A New Method for High-Quality Real-Time Resampling with an Elliptic Filter
Table Of Contents
Introduction
I’d like to extend a special thanks to my former colleague, R. Muller, with whom I collaborated at UVI. He developed a novel audio bitcrushing technique, which sparked the idea behind this recursive resampler. This article keeps the math light, making it accessible to everyone.
State of the Art
Resampling: The Traditional Approach
Traditional resampling techniques for audio sampling structures typically use:
- Polynomial Interpolators: These include Linear1, Cubic2, Bezier3, Hermite4, Lagrange5, Catmull-Rom6 interpolators, and more.
- Upsampled FIR Kernels, also known as polyphase filters789.

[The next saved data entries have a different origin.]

-- ==== Sys2Proof/Tests/Slice0.lean ====
section
/-! SUPPORT. The model's own tests: what WellFormed and the decoder refuse, every command's word from the example of its
rule, one step of each command with the result its rule's example gives, and a witness for the hypotheses of every
obligation that has them. -/

namespace Sys2Proof.Tests

open Sys2Proof.Machine

/-! WellFormed refuses each reserved field value (R95 (c)). -/

theorem test_bclr_reserved_space : (Instr.bclr 6).wellFormed = false := by decide
theorem test_bput_reserved_space : (Instr.bput 1 7).wellFormed = false := by decide
theorem test_bget_reserved_space : (Instr.bget 1 2 6).wellFormed = false := by decide
theorem test_blen_reserved_space : (Instr.blen 1 7).wellFormed = false := by decide
theorem test_dcTgt_reserved_class : (Instr.dcTgt 1 0 3 .a).wellFormed = false := by decide
theorem test_last_space_is_wellFormed : (Instr.bclr 5).wellFormed = true := by decide
theorem test_last_class_is_wellFormed : (Instr.dcTgt 1 0 2 .b).wellFormed = true := by decide

/-! The decoder's three refusals (R95). -/

theorem test_unassigned_opcode : decode 0x05000000 = .error .unassignedOpcode := by decide
theorem test_mustBeZero : decode 0x00000001 = .error .mustBeZero := by decide
theorem test_reserved_space_word : decode 0x08000006 = .error .reservedField := by decide
theorem test_reserved_class_word : decode 0x61100030 = .error .reservedField := by decide

/-! Every command's word, from the example of its rule (R111 to R350). -/

theorem test_decode_nop : decode 0x00000000 = .ok .nop := by decide
theorem test_decode_li : decode 0x0110011D = .ok (.li 1 0x11D) := by decide
theorem test_decode_lui : decode 0x0220DEAD = .ok (.lui 2 0xDEAD) := by decide
theorem test_decode_clrerr : decode 0x03000000 = .ok .clrerr := by decide
theorem test_decode_srst : decode 0x04000000 = .ok .srst := by decide
theorem test_decode_bclr : decode 0x08000001 = .ok (.bclr 1) := by decide
theorem test_decode_bput : decode 0x09F00000 = .ok (.bput 15 0) := by decide
theorem test_decode_bget : decode 0x0A120000 = .ok (.bget 1 2 0) := by decide
theorem test_decode_blen : decode 0x0B300004 = .ok (.blen 3 4) := by decide
theorem test_decode_bsClr : decode 0x10000002 = .ok (.bsClr 2) := by decide
theorem test_decode_bsApb : decode 0x11100000 = .ok (.bsApb 1 0) := by decide
theorem test_decode_bsApbs : decode 0x12100700 = .ok (.bsApbs 1 7 0) := by decide
theorem test_decode_bsIns : decode 0x13120000 = .ok (.bsIns 1 2 0) := by decide
theorem test_decode_bsRem : decode 0x14120000 = .ok (.bsRem 1 2 0) := by decide
theorem test_decode_bsXor : decode 0x15000010 = .ok (.bsXor 0 1) := by decide
theorem test_decode_bsGet : decode 0x16120000 = .ok (.bsGet 1 2 0) := by decide
theorem test_decode_bsSet : decode 0x17120000 = .ok (.bsSet 1 2 0) := by decide
theorem test_decode_bsTob : decode 0x18000010 = .ok (.bsTob 0 1) := by decide
theorem test_decode_bsSize : decode 0x19100000 = .ok (.bsSize 1 0) := by decide
theorem test_decode_bsSizeb : decode 0x1A100000 = .ok (.bsSizeb 1 0) := by decide
theorem test_decode_ckMod10 : decode 0x20100000 = .ok (.ckMod10 1 0) := by decide
theorem test_decode_ckMod11 : decode 0x21100000 = .ok (.ckMod11 1 0) := by decide
theorem test_decode_ckMod43 : decode 0x22100000 = .ok (.ckMod43 1 0) := by decide
theorem test_decode_ckOpcc : decode 0x23100000 = .ok (.ckOpcc 1 0) := by decide
theorem test_decode_lnClr : decode 0x30000003 = .ok (.lnClr 3) := by decide
theorem test_decode_lnAdd : decode 0x31000010 = .ok (.lnAdd 0 1) := by decide
theorem test_decode_lnSub : decode 0x32000010 = .ok (.lnSub 0 1) := by decide
theorem test_decode_lnMul : decode 0x33000010 = .ok (.lnMul 0 1) := by decide
theorem test_decode_lnShu : decode 0x34000002 = .ok (.lnShu 2) := by decide
theorem test_decode_lnShd : decode 0x35000002 = .ok (.lnShd 2) := by decide
theorem test_decode_lnCmp : decode 0x36100010 = .ok (.lnCmp 1 0 1) := by decide
theorem test_decode_lnLdec : decode 0x37000000 = .ok (.lnLdec 0 0) := by decide
theorem test_decode_lnGetb : decode 0x38120000 = .ok (.lnGetb 1 2 0) := by decide
theorem test_decode_lnSetb : decode 0x39120000 = .ok (.lnSetb 1 2 0) := by decide
theorem test_decode_rsInit : decode 0x40120001 = .ok (.rsInit 1 2 1) := by decide
theorem test_decode_rsEncn : decode 0x41000000 = .ok (.rsEncn 0) := by decide
theorem test_decode_rsEncw : decode 0x42000000 = .ok (.rsEncw 0) := by decide
theorem test_decode_rsGete : decode 0x43120000 = .ok (.rsGete 1 2) := by decide
theorem test_decode_rsGetg : decode 0x44120000 = .ok (.rsGetg 1 2) := by decide
theorem test_decode_rsGetl : decode 0x45120000 = .ok (.rsGetl 1 2) := by decide
theorem test_decode_rsGeta : decode 0x46120000 = .ok (.rsGeta 1 2) := by decide
theorem test_decode_aiGs1 : decode 0x50000010 = .ok (.aiGs1 0 1) := by decide
theorem test_decode_aiHibc : decode 0x51000010 = .ok (.aiHibc 0 1) := by decide
theorem test_decode_aiTilde : decode 0x52000000 = .ok (.aiTilde 0 0) := by decide
theorem test_decode_aiCnt : decode 0x53100000 = .ok (.aiCnt 1) := by decide
theorem test_decode_aiGetr : decode 0x54120002 = .ok (.aiGetr 1 2 .dataLoc) := by decide
theorem test_decode_dcEnc : decode 0x60001001 = .ok (.dcEnc 0 1 0 .num .dbe) := by decide
theorem test_decode_dcTgt : decode 0x61100010 = .ok (.dcTgt 1 0 1 .a) := by decide
theorem test_decode_dcEccl : decode 0x62120000 = .ok (.dcEccl 1 2) := by decide
theorem test_decode_dcPad : decode 0x63100000 = .ok (.dcPad 1 0) := by decide
theorem test_decode_dcGetm : decode 0x64300000 = .ok (.dcGetm 3) := by decide
theorem test_decode_dcSetm : decode 0x65000002 = .ok (.dcSetm .iso) := by decide
theorem test_decode_srClr : decode 0x70000000 = .ok .srClr := by decide
theorem test_decode_srRle : decode 0x71000800 = .ok (.srRle 0 8) := by decide
theorem test_decode_srFour : decode 0x72000000 = .ok (.srFour 0) := by decide
theorem test_decode_srNrow : decode 0x73100000 = .ok (.srNrow 1) := by decide
theorem test_decode_srRlen : decode 0x74120000 = .ok (.srRlen 1 2) := by decide
theorem test_decode_srGetm : decode 0x75120004 = .ok (.srGetm 1 2 4) := by decide
theorem test_decode_srGeth : decode 0x76120000 = .ok (.srGeth 1 2) := by decide

/-- Fields at the far ends of their ranges, laid out by R91: `md` 3 at imm[9:8], `sym` 1 at imm[12], `dst` 3, `src` 2. -/
theorem test_decode_dcEnc_all_fields : decode 0x60F01332 = .ok (.dcEnc 15 2 3 .alp .dbe) := by decide

/-- `n6` 63 at imm[13:8], stream 3 (R91): a command, whose own rule fails it. -/
theorem test_decode_bsApbs_all_fields : decode 0x12F03F03 = .ok (.bsApbs 15 63 3) := by decide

Both traditional approaches also require an additional filter to mitigate aliasing caused by downsampling. Unlike upsampling (increasing the pitch of the input), downsampling (decreasing the pitch) introduces a further risk of aliasing. To address this, an extra anti-aliasing filter is usually employed, often a simple IIR filter since the kernel size can be too extensive for a FIR filter.
Limitations of Traditional Resamplers
Polynomial interpolators are easy to implement and CPU-efficient, but they typically produce poor sound quality. They can introduce excessive aliasing and high-frequency damping, which are clearly audible in audio applications at a 44.1 kHz sampling rate.
Upsampled FIR kernels (polyphase filters) require more effort, necessitating the design of an efficient kernel that will ultimately be re-interpolated by a polynomial interpolator, complicating the aliasing analysis. Some implementations also use mip-mapped versions of the kernel9, which adds complexity, particularly at non-constant resampling rates. This approach can be both challenging and error-prone compared to the more straightforward polynomial methods.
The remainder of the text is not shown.